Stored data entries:
-- ==== Sys2Proof/Config.lean ====
section
/-! DEFINITION. The named open parameters of 00_scope.md R6, with one the model adds (log 23), and the one free value of the
model, the value a TIMER read returns. The parameters are plain data held in `State.params`, so that a statement about every state holds for every
choice of them (assumption log 10). -/

namespace Sys2Proof.Config

/-- HW_TX_ORDER (48_peripheral_agent.md R213): which pending mailbox the peripheral may send. -/
inductive TxOrder where
  /-- Any pending mailbox (the default). -/
  | any
  /-- Only a pending mailbox with the least arbitration value, the lowest index on ties. -/
  | lowestIdFirst
  deriving DecidableEq, Repr

/-- The open parameters of 00_scope.md R6 and, last, the model's own. -/
structure Params where
  /-- CAN_BASE without its two low bits: the base address is a multiple of 4, as 20_memory.md R64 needs (log 9). -/
  canBaseWord : BitVec 30
  /-- SPIN_BOUND (60_exceptions.md R249): `none`, or the number of re-reads after which a spin raises Timeout. -/
  spinBound : Option Nat
  /-- LOCK_BLOCKS_HW (48_peripheral_agent.md R219). -/
  lockBlocksHw : Bool
  /-- HW_TX_ORDER (48_peripheral_agent.md R213). -/
  hwTxOrder : TxOrder
  /-- HAVOC_ON_BUS_ERROR (48_peripheral_agent.md R223). -/
  havocOnBusError : Bool
  /-- ACCESS_PERMITTED (60_exceptions.md R252). -/
  accessPermitted : Bool
  /-- The model's own (DESIGN CHOICE, log 23): may a reception in progress go on after a mode request is written, as the remarks of
  48_peripheral_agent.md R225 and 70_reset_and_hazards.md R287 say? False, the default, is 92_eei_decisions.md D34: bus steps only in
  Running. -/
  rxFinishesUnderRequest : Bool
  deriving DecidableEq, Repr

/-- The defaults of 00_scope.md R6; CAN_BASE is 0x4002_4000. The model's own parameter follows D34. -/
def Params.default : Params where
  canBaseWord := 0x10009000
  spinBound := none
  lockBlocksHw := false
  hwTxOrder := .any
  havocOnBusError := false
  accessPermitted := true
  rxFinishesUnderRequest := false

/-- The value the n-th TIMER read of a run returns: any u16 (48_peripheral_agent.md R220, 93 U4). A free value: it has no
body, so nothing can be proved of it (assumption log 3). -/
opaque freeTimer : Nat → BitVec 16

end Sys2Proof.Config
end

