/-- 60_exceptions.md R249: with SPIN_BOUND = some b, a spin that has now re-read b times without its exit condition raises Timeout,
and not sooner; MBREAD's reads TIMER first and leaves no lock. For every schedule, one re-read at a time; and, with a peripheral that
takes no step, from a spin that has re-read n < b times, after b - n more. And the first re-read, in the step that begins the
operation, counts as one: it raises Timeout at once if b is at most 1 and begins the spin otherwise, in MBREAD, RX, MBABORT, TX and
INIT, the writes before it standing. That INIT's soft-reset poll is bounded like the others is log 14, and that Timeout in MBABORT's
re-read acknowledges no flag is log 24. -/
def Obligations.SpinTimesOutAtTheBound : Prop :=
  (∀ (s : State) (p : SpinPos) (b : Nat), s.block = .spinning p → s.params.accessPermitted = true →
    s.params.spinBound = some b → p.count < b →
    (stuckAt p (gap s) →
      (p.count + 1 < b → ∃ t, step s = .next t ∧ t.block = .spinning p.again ∧ sameRegsBut [] (gap s) t ∧
        t.accesses = s.accesses ++ [spinRead p (gap s)]) ∧
      (p.count + 1 = b → ∃ t, step s = .next t ∧ t.block = .idle ∧ t.result = some (.err .timeout) ∧
        t.accesses = s.accesses ++ [spinRead p (gap s)] ++ timeoutLog p s ∧
        ((∃ c i n, p = .readBusy c i n) → t.lockedMb = none))) ∧
    (s.quiet → stuckAt p s →
      (∀ k, k < b - p.count → ∃ t q, runSteps k s = .next t ∧ t.block = .spinning q) ∧
      (∃ t, runSteps (b - p.count) s = .next t ∧ t.block = .idle ∧ t.result = some (.err .timeout) ∧
        sameRegsBut [.timer] s t ∧
        t.accesses = s.accesses ++ List.replicate (b - p.count) (spinRead p s) ++ timeoutLog p s))) ∧
  (∀ (s : State) (b : Nat), s.ready → s.quiet → s.params.spinBound = some b →
    let first := fun (o : Host.Outcome State Fault Refusal) (p : SpinPos) (changed : List Reg) (log : List Access) =>
      ∃ t, o = .next t ∧ sameRegsBut changed s t ∧
        (if b ≤ 1 then t.block = .idle ∧ t.result = some (.err .timeout) ∧ t.accesses = log ++ timeoutLog p s ∧
            ((∃ c i n, p = .readBusy c i n) → t.lockedMb = none)
          else t.block = .spinning p ∧ t.result = none ∧ t.accesses = log)
    let abortLog := fun (i : Fin 16) =>
      [.read (.mb i 0) (s.mb.get i).cs, .write .iflag1 (flagMask i), .write (.mb i 0) (withCode (s.mb.get i).cs 0b1001),
        .read .iflag1 (s.iflag &&& ~~~(1#32 <<< i.val))];
    (∀ i st, s.stateAt i = some st → st.isBusy = true →
      first (exec (.mbread (BitVec.ofNat 8 i.val)) s) (.readBusy .mbread i 1) [.timer] [.read (.mb i 0) (s.mb.get i).cs]) ∧
    (∀ i st, s.stateAt i = some st → st.isBusy = true → 8 ≤ i.val → flagSet s.iflag i = true →
      (∀ j : Fin 16, 8 ≤ j.val → j < i → flagSet s.iflag j = false) →
      first (exec .rx s) (.readBusy .rx i 1) [.timer] [.read .iflag1 s.iflag, .read (.mb i 0) (s.mb.get i).cs]) ∧
    (∀ i, s.codeAt i = 0b1100#4 →
      first (exec (.mbabort (BitVec.ofNat 8 i.val)) s) (.abortFlag .mbabort i 1) [.iflag1, .mb i 0] (abortLog i)) ∧
    (∀ f w, frameOperand s.operands.frame = some f → EvictionTarget s w f →
      first (exec .tx s) (.abortFlag (.tx f) w 1) [.iflag1, .mb w 0, .timer] (snapshotLog s ++ abortLog w)) ∧
    (∀ st clocks rest bt, s.requests = .init st clocks :: rest →
      checkedTiming { sel := st.clockSource, clocks := clocks, targetHz := st.canFrequency } = .ok bt → st.rxFifo = false →
      lpmAck s.mcr = false →
      first (step s) (.boot .disable1 1 bt st) [.mcr]
        [.read .mcr s.mcr, .write .mcr (s.mcr ||| 0x80000000), .read .mcr (s.mcr ||| 0x80000000)]))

**EXERCISE BRIEF:**
The answer consists of every line above in which the word "assumption" occurs.

**ANSWER FOR THIS EXERCISE:**
choice of them (assumption log 10). -/
body, so nothing can be proved of it (assumption log 3). -/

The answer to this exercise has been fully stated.